This projects aims to implement in Hadoop the algorith described on Jia and Barabasi's paper:
Jia, T., & Barabási, A. L. (2013). Control capacity and a random sampling method in exploring controllability of complex networks. Scientific reports, 3.
In this paper the authors study how to measure how driver (important) is a node in a network and the propose an algorithm that provides, for each node of a network, in how many configurations of driver nodes contain that particular node.
A configuration of driver nodes is one that allows you to control the whole network, so knowing that a node is present in 80% of all the configurations allows you to assume that node is more important that other nodes that is only present in 10% of the configurations.
Since obtaining all the configurations can be prohibitive for large graphs due to its time complexity, the authros propose an algorithm that starts with a random driver node configuration and then begin to perform some random permutations following a markov chain which, because of its mathematical properties, allow the authors to obtain a non biased sampling of configurations.

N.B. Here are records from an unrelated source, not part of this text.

/-- Where operations stop, each by a name of its own: what the spec gives no cell or no effect for
(the model's choice to stop; R40, R41, R103, R124, R126). -/
def Obligations.WhereOperationsStop : Prop :=
  ∀ (s : State) (b : Byte) (ok : Bool) (len : Half) (p : List Byte),
    (s.rxCursor = .ack → exec (.decStep b) s = .fault .decStepAtAck ∧
      exec (.decStepLeading b) s = .fault .decStepAtAck) ∧
    (s.rxCursor = .payload → s.params.maxLen ≤ s.byteCnt.toNat →
      exec (.decStep b) s = .fault .stageRange ∧
      exec (.decStepLeading b) s = .fault .stageRange) ∧
    (s.params.maxLen < s.rxLen.toNat → exec (.commit ok) s = .fault .inboxRange ∧
      exec (.complete ok) s = .fault .inboxRange) ∧
    (s.acceptsSend = true → s.canSend = true → s.role = .slave →
      exec (.msend len) s = .refused .wrongRole) ∧
    (s.acceptsSend = true → s.canSend = true → s.role = .master →
      exec (.ssend len) s = .refused .wrongRole) ∧
    (65535 < p.length → exec (.encode p) s = .refused .payloadTooLong ∧
      exec (.frameTrailing p) s = .refused .payloadTooLong ∧
      exec (.frameLeading p) s = .refused .payloadTooLong ∧
      exec (.xactMs p) s = .refused .payloadTooLong ∧
      exec (.xactSm p) s = .refused .payloadTooLong)

/-! ## Host commands -/

/-- R104, R209: the reserved codes are accepted under the condition of `CLRNEW`, which is that no send
is in progress; accepted, they change no state and complete at once with `ok = 0`; until then they stay
offered, as `CLRNEW` does. -/
def Obligations.ReservedCodes : Prop :=
  ∀ s : State,
    (s.txState = .idle →
      exec .reserved000 s = .next { s with trace := .cmdDone false :: s.trace } ∧
      exec .reserved111 s = .next { s with trace := .cmdDone false :: s.trace }) ∧
    (s.txState ≠ .idle → ∀ i ∈ [Instr.clrnew, .reserved000, .reserved111],
      ∃ c, encodeCmd i = some c ∧ exec i s = .next { s with hostQ := .cmd c :: s.hostQ })

/-- R201: `START(r, cb)` of an endpoint that has failed, is started, cannot be configured, and can
be: every register it writes, and no other.  R227: the failed configuration raises `HalFault`; that this
label comes before the completion event of the same step is the model's choice (log entry 31, DESIGN
CHOICE). -/
def Obligations.StartEffects : Prop :=
  ∀ (s : State) (r : Role) (cb : Bool), s.txState = .idle →
    exec (.start r cb) s = .next (
      if s.fault = true then { s with trace := .cmdDone false :: s.trace }
      else if s.started = true then { s with trace := .cmdDone true :: s.trace }
      else if s.halOk = false then { s with
        fault := true
        trace := .cmdDone false :: .outcome .halFault :: .halConfigure r false :: s.trace }
      else { s with
        role := r, cbEnable := cb, newMessage := false, success := false, auxPending := false
        auxPrev := (match r with | .master => s.auxIn | .slave => s.auxPrev)
        rxCursor := .start, rxActive := false, rxPoint := .idle, rxEnable := true
        started := true
        trace := .cmdDone true ::
          ((match r with | .master => [.auxRead s.auxIn] | .slave => []) ++
            .halConfigure r true :: s.trace) })

/-- R202: `STOP`: a receive in flight is abandoned without an outcome, the Inbox becomes empty, and
the flags, the handler bit, the role and the last send's result are kept. -/
def Obligations.StopEffects : Prop :=
  ∀ s : State, s.txState = .idle →
    exec .stop s = .next (
      if s.fault = true then { s with trace := .cmdDone false :: s.trace }
      else if s.started = false then { s with trace := .cmdDone true :: s.trace }
      else { s with
        started := false, rxEnable := false, auxPending := false, csOut := false, inboxSize := 0
        rxCursor := (if s.rxActive then .start else s.rxCursor), rxActive := false
        rxPoint := (if s.rxActive then .idle else s.rxPoint)
        trace := .cmdDone true :: .cs false :: s.trace })

/-- R203: `SEND` of an endpoint that is not started or has failed writes only its result; otherwise it
is the role's own operation, whose first step latches the length, disables the dispatcher and leaves
`Idle`; in Slave role, and with the checksum leading, the sum of the payload is begun (R141, R148,
R151, R152). -/
def Obligations.SendBegins : Prop :=
  ∀ (s : State) (len : Half), s.acceptsSend = true →
    (s.fault = true ∨ s.started = false →
      exec (.send len) s =
        .next { s with sendResult := false, trace := .cmdDone false :: s.trace }) ∧
    (s.fault = false → s.started = true → s.role = .master →
      exec (.send len) s = exec (.msend len) s ∧
      exec (.msend len) s = .next (match s.params.checksumPos with
        | .trailing => { s with
          txState := .selecting, txLen := len, rxEnable := false, txPoint := .select }
        | .leading => { s with
          txState := .selecting, txLen := len, rxEnable := false, txPoint := .sum
          cksAcc := 0x00, byteCnt := 0x0000 })) ∧
    (s.fault = false → s.started = true → s.role = .slave →
      exec (.send len) s = exec (.ssend len) s ∧
      exec (.ssend len) s = .next { s with
        txState := .requesting, txLen := len, rxEnable := false, txPoint := .sum
        attemptCnt := 0x00, cksAcc := 0x00, byteCnt := 0x0000 })

/-- R204 and R205: `ATTACH` and `DETACH` write the handler bit and nothing else, so a frame being
received is not affected; a second `DETACH` changes no register. -/
def Obligations.HandlerCommands : Prop :=
  ∀ s : State, s.txState = .idle →
    exec .attach s = .next (if s.fault = true then { s with trace := .cmdDone false :: s.trace }
      else { s with cbEnable := true, trace := .cmdDone true :: s.trace }) ∧
    exec .detach s = .next (if s.fault = true then { s with trace := .cmdDone false :: s.trace }
      else { s with cbEnable := false, trace := .cmdDone true :: s.trace }) ∧
    (s.fault = false → s.cbEnable = false →
      exec .detach s = .next { s with trace := .cmdDone true :: s.trace })

/-- R206: `CLRNEW` clears `new_message` and nothing else; the host's `RECV` is that and then its wait. -/
def Obligations.ClearNewMessage : Prop :=
  ∀ s : State, s.txState = .idle →
    exec .clrnew s = .next (if s.fault = true then { s with trace := .cmdDone false :: s.trace }
      else { s with newMessage := false, trace := .cmdDone true :: s.trace }) ∧
    exec .recv s = .next (if s.fault = true then { s with
        hostQ := .waitNew :: s.hostQ, trace := .cmdDone false :: s.trace }
      else { s with
        newMessage := false, hostQ := .waitNew :: s.hostQ, trace := .cmdDone true :: s.trace })

/-- R106: the wait for `new_message` ends when the flag reads 1; reading it changes no register. -/
def Obligations.WaitReadsFlag : Prop :=
  ∀ s : State,
    (s.newMessage = true → exec .waitNew s = .next { s with trace := .waitDone :: s.trace }) ∧
    (s.newMessage = false → exec .waitNew s = .next { s with hostQ := .waitNew :: s.hostQ })

/-- R25 and R211: a failed endpoint accepts every command, changes no register but the result of a
`SEND`, and completes with `ok = 0`; it stays failed and not started until reset, whatever is offered
or clocked. -/
def Obligations.FaultedUntilReset : Prop :=
  ∀ (s : State) (r : Role) (cb : Bool) (len : Half),
    s.fault = true → s.started = false →
    (s.txState = .idle →
      ∀ i ∈ [Instr.start r cb, .stop, .attach, .detach, .clrnew, .reserved000, .reserved111],
        exec i s = .next { s with trace := .cmdDone false :: s.trace }) ∧
    (s.txState = .idle → s.rxActive = false →
      exec (.send len) s =
        .next { s with sendResult := false, trace := .cmdDone false :: s.trace }) ∧
    (∀ t, step s = .next t → s.latch.now.rst = true ∨ (t.fault = true ∧ t.started = false))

This project depends on Spark 2.1.0 and Hadoop 2.6.0 client library. Both have been included in the Maven descriptor file (pom.xml) so, if you have Maven in your system, all you need to do is
mvn install
If you have no Maven you can downolad it from http://maven.apache.org/ and maybe take a look at this quick maven tutorial: http://maven.apache.org/guides/getting-started/maven-in-five-minutes.html
On the jar folder you can find compiled jar files with all the classes required to run the jobs. To run them you just have to use the following command:
spark-submit --class jobs.SamplingAlgorithm target/controllability-samping-algorithm-VERSION.jar path-to-graph.tsv output-folder
The input must be a TSV file in which the first two columns have the target node and the source node. BE CAREFUL WITH THIS! A file containing:
1\t2
1\t3
2\t3
4\t2
Represent a graph where 2 is connected to 1 and 4, and 3 is connected to 1 and 2.
The output is a TSV file where the first column is the node and the second one the percentages of configurations this node is in. If a node doesn't show up in this file it's not on any configuration.